(Assignment)
Which lines run from the line with "f.width := tget_tput_self .." through the line with "cases b <;> simp [State.on, State.wb, h]" in the entries below? Print them exactly, both ends included, and nothing more.

*** Opening Information supplied ***

-- ==== Sys2Proof/Laws/State.lean ====
section
/-! SUPPORT. The fields and readings of the state after each primitive update: a write of a register or of one entry of a store
changes that one field, and a read of it gives what was written. -/

namespace Sys2Proof.Machine

set_option Elab.async false
set_option linter.unusedTactic false
set_option linter.unreachableTactic false

variable (s : State)

/-! ### Registers -/

@[simp] theorem State.rd_wr_self (f : Fld) (v i j : Nat) : (s.wr f v i j).rd f i j = v % 2 ^ f.width := tget_tput_self ..
/-- A write leaves every other key alone, whatever it reads as where unlisted. -/
theorem tget_tput_default {α : Type} [DecidableEq α] (d e : α) (t : Tbl α) {i j : Nat} (v : α) (h : j ≠ i) :
    tget d (tput e t i v) j = tget d t j := by
  unfold tput
  split
  · exact tget_tdel_other d t h
  · rw [tget_tins_other d _ v h, tget_tdel_other d t h]
theorem State.rd_wr_other (f g : Fld) (v i j k l : Nat) (h : f.key i j ≠ g.key k l) : (s.wr g v k l).rd f i j = s.rd f i j :=
  tget_tput_default _ _ _ _ h
@[simp] theorem State.on_wb_self (f : Fld) (b : Bool) (i j : Nat) (h : f.width = 1) : (s.wb f b i j).on f i j = b := by
  cases b <;> simp [State.on, State.wb, h]
theorem State.on_wb_other (f g : Fld) (b : Bool) (i j k l : Nat) (h : f.key i j ≠ g.key k l) : (s.wb g b k l).on f i j = s.on f i j := by
  simp only [State.on, State.wb, State.rd_wr_other s f g _ i j k l h]
/-- Two writes of one register: the second stands. -/
theorem State.rd_cnt_self (f : Fld) (i j n : Nat) : (s.cnt f i j n).rd f i j = satAdd f.width (s.rd f i j) n := by
  rw [State.cnt, State.rd_wr_self, Nat.mod_eq_of_lt]
  have := Nat.two_pow_pos f.width
  unfold satAdd
  omega
/-- Fields whose lowest bits differ within a 64-bit stride are never the same register. -/
theorem Fld.key_ne {f g : Fld} (i j k l : Nat) (hf : f.bit j < 64) (hg : g.bit l < 64) (h : f.bit j ≠ g.bit l) :
    f.key i j ≠ g.key k l := by
  unfold Fld.key
  omega
/-- Fields at different offsets are never the same register. -/
theorem Fld.key_ne_addr {f g : Fld} (i j k l : Nat) (hf : f.bit j < 64) (hg : g.bit l < 64) (h : f.addr i j ≠ g.addr k l) :
    f.key i j ≠ g.key k l := by
  unfold Fld.key
  omega

/-! ### Other updates -/
@[simp] theorem State.wr_fields1 (f : Fld) (v i j : Nat) :
    (s.wr f v i j).pending = s.pending ∧ (s.wr f v i j).now = s.now ∧ (s.wr f v i j).free = s.free ∧
    (s.wr f v i j).out = s.out ∧ (s.wr f v i j).edgeRegs = s.edgeRegs ∧ (s.wr f v i j).edgeSw = s.edgeSw ∧
    (s.wr f v i j).quay = s.quay ∧ (s.wr f v i j).live = s.live ∧ (s.wr f v i j).wlDone = s.wlDone ∧
    (s.wr f v i j).post = s.post ∧ (s.wr f v i j).lowLatch = s.lowLatch ∧ (s.wr f v i j).cfg = s.cfg ∧
    (s.wr f v i j).msixTab = s.msixTab ∧ (s.wr f v i j).pf0 = s.pf0 ∧ (s.wr f v i j).pf1 = s.pf1 ∧
    (s.wr f v i j).sq = s.sq ∧ (s.wr f v i j).eq = s.eq ∧ (s.wr f v i j).rrSq = s.rrSq ∧
    (s.wr f v i j).holdover = s.holdover ∧ (s.wr f v i j).chartSeq = s.chartSeq ∧ (s.wr f v i j).chartWant = s.chartWant ∧
    (s.wr f v i j).chartMs = s.chartMs ∧ (s.wr f v i j).commits = s.commits ∧ (s.wr f v i j).boot = s.boot := by
  refine ⟨?_, ?_, ?_, ?_, ?_, ?_, ?_, ?_, ?_, ?_, ?_, ?_, ?_, ?_, ?_, ?_, ?_, ?_, ?_, ?_, ?_, ?_, ?_, ?_⟩ <;> rfl
@[simp] theorem State.wr_fields2 (f : Fld) (v i j : Nat) :
    (s.wr f v i j).flash0 = s.flash0 ∧ (s.wr f v i j).flash1 = s.flash1 ∧ (s.wr f v i j).otp = s.otp ∧
    (s.wr f v i j).logbook = s.logbook ∧ (s.wr f v i j).causes = s.causes ∧ (s.wr f v i j).lastRec = s.lastRec ∧
    (s.wr f v i j).boomed = s.boomed ∧ (s.wr f v i j).laid = s.laid ∧ (s.wr f v i j).flips = s.flips ∧
    (s.wr f v i j).poison = s.poison ∧ (s.wr f v i j).unitBad = s.unitBad ∧ (s.wr f v i j).scrubPos = s.scrubPos ∧
    (s.wr f v i j).scrubDue = s.scrubDue ∧ (s.wr f v i j).scrubAt = s.scrubAt ∧ (s.wr f v i j).lantern = s.lantern ∧
    (s.wr f v i j).lanternAt = s.lanternAt ∧ (s.wr f v i j).tide = s.tide ∧ (s.wr f v i j).tideArmed = s.tideArmed ∧
    (s.wr f v i j).tideOwner = s.tideOwner ∧ (s.wr f v i j).decided = s.decided ∧ (s.wr f v i j).issued = s.issued ∧
    (s.wr f v i j).issueLog = s.issueLog ∧ (s.wr f v i j).tideFresh = s.tideFresh ∧ (s.wr f v i j).tideWaits = s.tideWaits := by
  refine ⟨?_, ?_, ?_, ?_, ?_, ?_, ?_, ?_, ?_, ?_, ?_, ?_, ?_, ?_, ?_, ?_, ?_, ?_, ?_, ?_, ?_, ?_, ?_, ?_⟩ <;> rfl
@[simp] theorem State.wr_fields3 (f : Fld) (v i j : Nat) :
    (s.wr f v i j).axDisc = s.axDisc ∧ (s.wr f v i j).hist = s.hist ∧ (s.wr f v i j).histK = s.histK ∧
    (s.wr f v i j).io = s.io ∧ (s.wr f v i j).pulses = s.pulses ∧ (s.wr f v i j).crossings = s.crossings ∧
    (s.wr f v i j).castCount = s.castCount ∧ (s.wr f v i j).jams = s.jams ∧ (s.wr f v i j).abCauses = s.abCauses ∧
    (s.wr f v i j).eng = s.eng ∧ (s.wr f v i j).graveHold = s.graveHold ∧ (s.wr f v i j).nodeLaid = s.nodeLaid ∧
    (s.wr f v i j).stn = s.stn ∧ (s.wr f v i j).rlt = s.rlt ∧ (s.wr f v i j).marks = s.marks ∧
    (s.wr f v i j).hold = s.hold ∧ (s.wr f v i j).spll = s.spll ∧ (s.wr f v i j).ramps = s.ramps ∧
    (s.wr f v i j).bl = s.bl ∧ (s.wr f v i j).drv = s.drv ∧ (s.wr f v i j).bus = s.bus ∧
    (s.wr f v i j).edgeLive = s.edgeLive ∧ (s.wr f v i j).mot = s.mot ∧ (s.wr f v i j).segs = s.segs := by
  refine ⟨?_, ?_, ?_, ?_, ?_, ?_, ?_, ?_, ?_, ?_, ?_, ?_, ?_, ?_, ?_, ?_, ?_, ?_, ?_, ?_, ?_, ?_, ?_, ?_⟩ <;> rfl
@[simp] theorem State.wr_fields4 (f : Fld) (v i j : Nat) :
    (s.wr f v i j).stopWaits = s.stopWaits ∧ (s.wr f v i j).stp = s.stp ∧ (s.wr f v i j).ustep = s.ustep ∧
    (s.wr f v i j).enc = s.enc ∧ (s.wr f v i j).emu = s.emu ∧ (s.wr f v i j).loop = s.loop ∧
    (s.wr f v i j).lparam = s.lparam ∧ (s.wr f v i j).lword = s.lword ∧ (s.wr f v i j).block = s.block ∧
    (s.wr f v i j).ff = s.ff ∧ (s.wr f v i j).cap = s.cap ∧ (s.wr f v i j).capAt = s.capAt ∧ (s.wr f v i j).hv = s.hv ∧
    (s.wr f v i j).htr = s.htr ∧ (s.wr f v i j).mains = s.mains ∧ (s.wr f v i j).tEff = s.tEff ∧
    (s.wr f v i j).thermMs = s.thermMs ∧ (s.wr f v i j).hbTherm = s.hbTherm ∧ (s.wr f v i j).thrWant = s.thrWant ∧
    (s.wr f v i j).thrAt = s.thrAt ∧ (s.wr f v i j).fusAt = s.fusAt ∧ (s.wr f v i j).droopAt = s.droopAt ∧
    (s.wr f v i j).hbDroop = s.hbDroop ∧ (s.wr f v i j).sequ = s.sequ := by
  refine ⟨?_, ?_, ?_, ?_, ?_, ?_, ?_, ?_, ?_, ?_, ?_, ?_, ?_, ?_, ?_, ?_, ?_, ?_, ?_, ?_, ?_, ?_, ?_, ?_⟩ <;> rfl
@[simp] theorem State.wr_fields5 (f : Fld) (v i j : Nat) :
    (s.wr f v i j).pwr = s.pwr ∧ (s.wr f v i j).xfer = s.xfer ∧ (s.wr f v i j).fport = s.fport ∧
    (s.wr f v i j).fnode = s.fnode ∧ (s.wr f v i j).flWait = s.flWait ∧ (s.wr f v i j).raisedAt = s.raisedAt ∧
    (s.wr f v i j).layups = s.layups ∧ (s.wr f v i j).lbDue = s.lbDue := by
  refine ⟨?_, ?_, ?_, ?_, ?_, ?_, ?_, ?_⟩ <;> rfl
@[simp] theorem State.wr_reads (f : Fld) (v i j : Nat) :
    (∀ g i0 j0, (s.wr f v i j).lv g i0 j0 = s.lv g i0 j0) ∧ (∀ g i0 j0, (s.wr f v i j).qv g i0 j0 = s.qv g i0 j0) ∧
    (∀ g i0 j0, (s.wr f v i j).lon g i0 j0 = s.lon g i0 j0) ∧ (∀ i0, (s.wr f v i j).isBoomed i0 = s.isBoomed i0) ∧
    (∀ i0, (s.wr f v i j).isLaid i0 = s.isLaid i0) ∧ (∀ i0, (s.wr f v i j).sqs i0 = s.sqs i0) ∧
    (∀ i0, (s.wr f v i j).eqs i0 = s.eqs i0) ∧ (∀ i0, (s.wr f v i j).drvs i0 = s.drvs i0) ∧
    (∀ i0, (s.wr f v i j).mots i0 = s.mots i0) ∧ (∀ i0, (s.wr f v i j).stps i0 = s.stps i0) ∧
    (∀ i0, (s.wr f v i j).stns i0 = s.stns i0) ∧ (∀ i0, (s.wr f v i j).bls i0 = s.bls i0) ∧
    (∀ i0, (s.wr f v i j).htrs i0 = s.htrs i0) ∧ (∀ i0, (s.wr f v i j).hvs i0 = s.hvs i0) ∧
    (∀ i0, (s.wr f v i j).xfers i0 = s.xfers i0) ∧ (∀ i0, (s.wr f v i j).loops i0 = s.loops i0) ∧
    (∀ i0, (s.wr f v i j).encs i0 = s.encs i0) ∧ (∀ i0, (s.wr f v i j).splls i0 = s.splls i0) ∧
    (∀ i0, (s.wr f v i j).fports i0 = s.fports i0) ∧ (∀ i0, (s.wr f v i j).rlts i0 = s.rlts i0) := by
  refine ⟨?_, ?_, ?_, ?_, ?_, ?_, ?_, ?_, ?_, ?_, ?_, ?_, ?_, ?_, ?_, ?_, ?_, ?_, ?_, ?_⟩ <;> intros <;> rfl

@[simp] theorem State.emit_fields1 (o : Out) :
    (s.emit o).pending = s.pending ∧ (s.emit o).now = s.now ∧ (s.emit o).free = s.free ∧ (s.emit o).regs = s.regs ∧
    (s.emit o).edgeRegs = s.edgeRegs ∧ (s.emit o).edgeSw = s.edgeSw ∧ (s.emit o).quay = s.quay ∧ (s.emit o).live = s.live ∧
    (s.emit o).wlDone = s.wlDone ∧ (s.emit o).post = s.post ∧ (s.emit o).lowLatch = s.lowLatch ∧ (s.emit o).cfg = s.cfg ∧
    (s.emit o).msixTab = s.msixTab ∧ (s.emit o).pf0 = s.pf0 ∧ (s.emit o).pf1 = s.pf1 ∧ (s.emit o).sq = s.sq ∧
    (s.emit o).eq = s.eq ∧ (s.emit o).rrSq = s.rrSq ∧ (s.emit o).holdover = s.holdover ∧ (s.emit o).chartSeq = s.chartSeq ∧
    (s.emit o).chartWant = s.chartWant ∧ (s.emit o).chartMs = s.chartMs ∧ (s.emit o).commits = s.commits ∧
    (s.emit o).boot = s.boot := by
  refine ⟨?_, ?_, ?_, ?_, ?_, ?_, ?_, ?_, ?_, ?_, ?_, ?_, ?_, ?_, ?_, ?_, ?_, ?_, ?_, ?_, ?_, ?_, ?_, ?_⟩ <;> rfl
@[simp] theorem State.emit_fields2 (o : Out) :
    (s.emit o).flash0 = s.flash0 ∧ (s.emit o).flash1 = s.flash1 ∧ (s.emit o).otp = s.otp ∧ (s.emit o).logbook = s.logbook ∧
    (s.emit o).causes = s.causes ∧ (s.emit o).lastRec = s.lastRec ∧ (s.emit o).boomed = s.boomed ∧
    (s.emit o).laid = s.laid ∧ (s.emit o).flips = s.flips ∧ (s.emit o).poison = s.poison ∧ (s.emit o).unitBad = s.unitBad ∧
    (s.emit o).scrubPos = s.scrubPos ∧ (s.emit o).scrubDue = s.scrubDue ∧ (s.emit o).scrubAt = s.scrubAt ∧
    (s.emit o).lantern = s.lantern ∧ (s.emit o).lanternAt = s.lanternAt ∧ (s.emit o).tide = s.tide ∧
    (s.emit o).tideArmed = s.tideArmed ∧ (s.emit o).tideOwner = s.tideOwner ∧ (s.emit o).decided = s.decided ∧
    (s.emit o).issued = s.issued ∧ (s.emit o).issueLog = s.issueLog ∧ (s.emit o).tideFresh = s.tideFresh ∧
    (s.emit o).tideWaits = s.tideWaits := by
  refine ⟨?_, ?_, ?_, ?_, ?_, ?_, ?_, ?_, ?_, ?_, ?_, ?_, ?_, ?_, ?_, ?_, ?_, ?_, ?_, ?_, ?_, ?_, ?_, ?_⟩ <;> rfl
@[simp] theorem State.emit_fields3 (o : Out) :
    (s.emit o).axDisc = s.axDisc ∧ (s.emit o).hist = s.hist ∧ (s.emit o).histK = s.histK ∧ (s.emit o).io = s.io ∧
    (s.emit o).pulses = s.pulses ∧ (s.emit o).crossings = s.crossings ∧ (s.emit o).castCount = s.castCount ∧
    (s.emit o).jams = s.jams ∧ (s.emit o).abCauses = s.abCauses ∧ (s.emit o).eng = s.eng ∧
    (s.emit o).graveHold = s.graveHold ∧ (s.emit o).nodeLaid = s.nodeLaid ∧ (s.emit o).stn = s.stn ∧
    (s.emit o).rlt = s.rlt ∧ (s.emit o).marks = s.marks ∧ (s.emit o).hold = s.hold ∧ (s.emit o).spll = s.spll ∧
    (s.emit o).ramps = s.ramps ∧ (s.emit o).bl = s.bl ∧ (s.emit o).drv = s.drv ∧ (s.emit o).bus = s.bus ∧
    (s.emit o).edgeLive = s.edgeLive ∧ (s.emit o).mot = s.mot ∧ (s.emit o).segs = s.segs := by
  refine ⟨?_, ?_, ?_, ?_, ?_, ?_, ?_, ?_, ?_, ?_, ?_, ?_, ?_, ?_, ?_, ?_, ?_, ?_, ?_, ?_, ?_, ?_, ?_, ?_⟩ <;> rfl
@[simp] theorem State.emit_fields4 (o : Out) :
    (s.emit o).stopWaits = s.stopWaits ∧ (s.emit o).stp = s.stp ∧ (s.emit o).ustep = s.ustep ∧ (s.emit o).enc = s.enc ∧
    (s.emit o).emu = s.emu ∧ (s.emit o).loop = s.loop ∧ (s.emit o).lparam = s.lparam ∧ (s.emit o).lword = s.lword ∧
    (s.emit o).block = s.block ∧ (s.emit o).ff = s.ff ∧ (s.emit o).cap = s.cap ∧ (s.emit o).capAt = s.capAt ∧
    (s.emit o).hv = s.hv ∧ (s.emit o).htr = s.htr ∧ (s.emit o).mains = s.mains ∧ (s.emit o).tEff = s.tEff ∧
    (s.emit o).thermMs = s.thermMs ∧ (s.emit o).hbTherm = s.hbTherm ∧ (s.emit o).thrWant = s.thrWant ∧
    (s.emit o).thrAt = s.thrAt ∧ (s.emit o).fusAt = s.fusAt ∧ (s.emit o).droopAt = s.droopAt ∧
    (s.emit o).hbDroop = s.hbDroop ∧ (s.emit o).sequ = s.sequ := by
  refine ⟨?_, ?_, ?_, ?_, ?_, ?_, ?_, ?_, ?_, ?_, ?_, ?_, ?_, ?_, ?_, ?_, ?_, ?_, ?_, ?_, ?_, ?_, ?_, ?_⟩ <;> rfl
@[simp] theorem State.emit_fields5 (o : Out) :
    (s.emit o).pwr = s.pwr ∧ (s.emit o).xfer = s.xfer ∧ (s.emit o).fport = s.fport ∧ (s.emit o).fnode = s.fnode ∧
    (s.emit o).flWait = s.flWait ∧ (s.emit o).raisedAt = s.raisedAt ∧ (s.emit o).layups = s.layups ∧
    (s.emit o).lbDue = s.lbDue := by
  refine ⟨?_, ?_, ?_, ?_, ?_, ?_, ?_, ?_⟩ <;> rfl
@[simp] theorem State.emit_reads (o : Out) :
    (∀ g i0 j0, (s.emit o).rd g i0 j0 = s.rd g i0 j0) ∧ (∀ g i0 j0, (s.emit o).lv g i0 j0 = s.lv g i0 j0) ∧
    (∀ g i0 j0, (s.emit o).qv g i0 j0 = s.qv g i0 j0) ∧ (∀ g i0 j0, (s.emit o).on g i0 j0 = s.on g i0 j0) ∧
    (∀ g i0 j0, (s.emit o).lon g i0 j0 = s.lon g i0 j0) ∧ (∀ i0, (s.emit o).isBoomed i0 = s.isBoomed i0) ∧
    (∀ i0, (s.emit o).isLaid i0 = s.isLaid i0) ∧ (∀ i0, (s.emit o).sqs i0 = s.sqs i0) ∧
    (∀ i0, (s.emit o).eqs i0 = s.eqs i0) ∧ (∀ i0, (s.emit o).drvs i0 = s.drvs i0) ∧ (∀ i0, (s.emit o).mots i0 = s.mots i0) ∧
    (∀ i0, (s.emit o).stps i0 = s.stps i0) ∧ (∀ i0, (s.emit o).stns i0 = s.stns i0) ∧ (∀ i0, (s.emit o).bls i0 = s.bls i0) ∧
    (∀ i0, (s.emit o).htrs i0 = s.htrs i0) ∧ (∀ i0, (s.emit o).hvs i0 = s.hvs i0) ∧
    (∀ i0, (s.emit o).xfers i0 = s.xfers i0) ∧ (∀ i0, (s.emit o).loops i0 = s.loops i0) ∧
    (∀ i0, (s.emit o).encs i0 = s.encs i0) ∧ (∀ i0, (s.emit o).splls i0 = s.splls i0) ∧
    (∀ i0, (s.emit o).fports i0 = s.fports i0) ∧ (∀ i0, (s.emit o).rlts i0 = s.rlts i0) := by
  refine ⟨?_, ?_, ?_, ?_, ?_, ?_, ?_, ?_, ?_, ?_, ?_, ?_, ?_, ?_, ?_, ?_, ?_, ?_, ?_, ?_, ?_, ?_⟩ <;> intros <;> rfl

*** Closing Information supplied ***

(Written solution)
@[simp] theorem State.rd_wr_self (f : Fld) (v i j : Nat) : (s.wr f v i j).rd f i j = v % 2 ^ f.width := tget_tput_self ..
/-- A write leaves every other key alone, whatever it reads as where unlisted. -/
theorem tget_tput_default {α : Type} [DecidableEq α] (d e : α) (t : Tbl α) {i j : Nat} (v : α) (h : j ≠ i) :
    tget d (tput e t i v) j = tget d t j := by
  unfold tput
  split
  · exact tget_tdel_other d t h
  · rw [tget_tins_other d _ v h, tget_tdel_other d t h]
theorem State.rd_wr_other (f g : Fld) (v i j k l : Nat) (h : f.key i j ≠ g.key k l) : (s.wr g v k l).rd f i j = s.rd f i j :=
  tget_tput_default _ _ _ _ h
@[simp] theorem State.on_wb_self (f : Fld) (b : Bool) (i j : Nat) (h : f.width = 1) : (s.wb f b i j).on f i j = b := by
  cases b <;> simp [State.on, State.wb, h]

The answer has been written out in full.